Multiple sclerosis (MS) has long baffled scientists and doctors. It is a disease where the body’s own immune system turns against the brain and spinal cord, stripping away the protective coating around nerve fibers — a process that disrupts communication between the brain and the body. For many people, MS begins with relapses and remissions, moments of decline followed by temporary recovery. But over time, the disease can shift into a more relentless form known as progressive MS — a phase marked by steady, irreversible neurological decline and very few treatment options.
Now, in a groundbreaking discovery, scientists have uncovered a previously unknown type of brain cell that appears to play a major role in driving the progression of this devastating condition. The finding, published in Neuron, offers not only a new perspective on what fuels MS but also a promising target for future therapies.
Modeling the Disease in a Dish
To investigate what happens deep inside the brains of people with progressive MS, researchers from the University of Cambridge in the UK and the National Institute on Aging in the US turned to an innovative “disease-in-a-dish” model. They began by taking skin cells from patients with progressive MS and reprogramming them into induced neural stem cells — immature cells capable of dividing and transforming into different types of brain cells.
This process allowed scientists to recreate aspects of the disease outside the human body, in a controlled environment where every step could be observed. What they found was astonishing: among these cells, a subset began reverting to a much earlier stage of development, transforming into an unusual kind of cell known as radial glia-like (RG-like) cells.
These cells weren’t random anomalies. They appeared about six times more often in samples taken from people with progressive MS than in healthy controls. Because of their unique features and association with disease, researchers named them disease-associated radial glia-like cells — or DARGs.
The Return of the Radial Glia
Radial glia are essential during early brain development. They serve as scaffolding that guides young neurons to their proper locations and can transform into other types of brain cells. In a developing brain, these cells are the architects — designing, supporting, and building the neural network.

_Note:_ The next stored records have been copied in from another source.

-- ==== Sys2Proof/Machine/Leds.lean ====
section
/-!
DEFINITION. The six front LEDs (R161, R347, R412), which show what the state already holds: a view of the state, no state of
their own.
-/

namespace Sys2Proof.Machine

/-- What a LED does. -/
inductive Led where
  | off | slow | fast | steady
deriving DecidableEq, Repr

/-- RUN. -/
def ledRun (s : State) : Led :=
  match modState s with
  | .safeHalt => .off
  | .waking | .boot => .slow
  | .maintenance => .fast
  | .active | .standby | .joining => .steady
  | .sleep => .off

/-- VOTE. -/
def ledVote (s : State) : Led :=
  if ¬running s then .off
  else match voteMode s with
    | .none => .off
    | .dual => .slow
    | .split => .fast
    | .triple => .steady

/-- PAIR; off as well in the states that the table does not name. -/
def ledPair (s : State) : Led :=
  if ¬pairBank s then .off
  else match modState s with
    | .standby => if bit s Reg.pairStatus 2 then .slow else .fast
    | .joining => .fast
    | .active => if eligiblePartner s then .steady else .fast
    | _ => .off

/-- FORCE. -/
def ledForce (s : State) : Led := if bit s Reg.modState 3 then .steady else .off

/-- FAULT (R347). -/
def ledFault (s : State) : Led :=
  let n := fld s Reg.faultStatus 2 0
  if n = 0 then .off else if n ≤ 3 then .slow else .steady

/-- SVC. -/
def ledSvc (s : State) : Led :=
  match fld s Reg.svcStatus 1 0 with
  | 1 => .steady
  | 2 => .fast
  | _ => .off

/-- The LEDs in the order RUN, VOTE, PAIR, FORCE, FAULT, SVC (R412): all lit for 0.5 s from BOOT entry, all off in SLEEP and
while unpowered. -/
def leds (s : State) : List Led :=
  if ¬s.skerry.powered ∨ modState s = .sleep then List.replicate 6 .off
  else if modState s = .boot ∧ rawNow s - s.restart.bootRaw < msRaw 500 then List.replicate 6 .steady
  else [ledRun s, ledVote s, ledPair s, ledForce s, ledFault s, ledSvc s]

end Sys2Proof.Machine
end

But in adults, radial glia are almost entirely gone. Their sudden reappearance in MS patients, therefore, raises profound questions. Why would mature brain cells regress to a more primitive state? And what impact would that have on brain function?
The researchers found that these DARGs were not just harmless remnants of early development. Instead, they seemed to behave abnormally, showing a troubling combination of traits: they were both “young” and “old” at the same time. While they reverted to an immature developmental stage, they also displayed hallmarks of cellular aging, or senescence — a state in which cells stop dividing but remain metabolically active, often releasing inflammatory molecules that damage surrounding tissues.
This paradoxical state made DARGs particularly dangerous. They acted like rogue players in the brain’s ecosystem — instead of supporting neurons, they secreted toxic signals that accelerated aging and inflammation in neighboring cells.
The Inflammatory Signal of Damage
One of the most striking features of DARGs is their heightened sensitivity to interferons — molecules that serve as “alarm signals” for the immune system. In healthy brains, interferons help coordinate defense responses. But in DARGs, this signaling system goes into overdrive.
Their genetic and epigenetic profiles — the patterns of chemical marks that regulate which genes are turned on or off — revealed that these cells are primed to respond excessively to immune activation. That overreaction may be one of the driving forces behind the chronic inflammation seen in progressive MS.
Professor Stefano Pluchino from the University of Cambridge, one of the senior authors of the study, described it vividly: “Progressive MS is a truly devastating condition, and effective treatments remain elusive. What we’ve discovered are glial cells that don’t just malfunction — they actively spread damage. They release inflammatory signals that push nearby brain cells to age prematurely, fueling a toxic environment that accelerates neurodegeneration.”
In other words, DARGs might not simply be bystanders caught in the chaos of MS — they could be its key instigators.
Confirming the Culprits
To ensure that these findings weren’t just a laboratory artifact, the researchers compared their results with human brain tissue from people who had died with progressive MS. Using advanced single-cell RNA sequencing and spatial mapping — techniques that reveal how genes are expressed within individual cells and where those cells are located in the brain — they found that DARGs were not evenly distributed.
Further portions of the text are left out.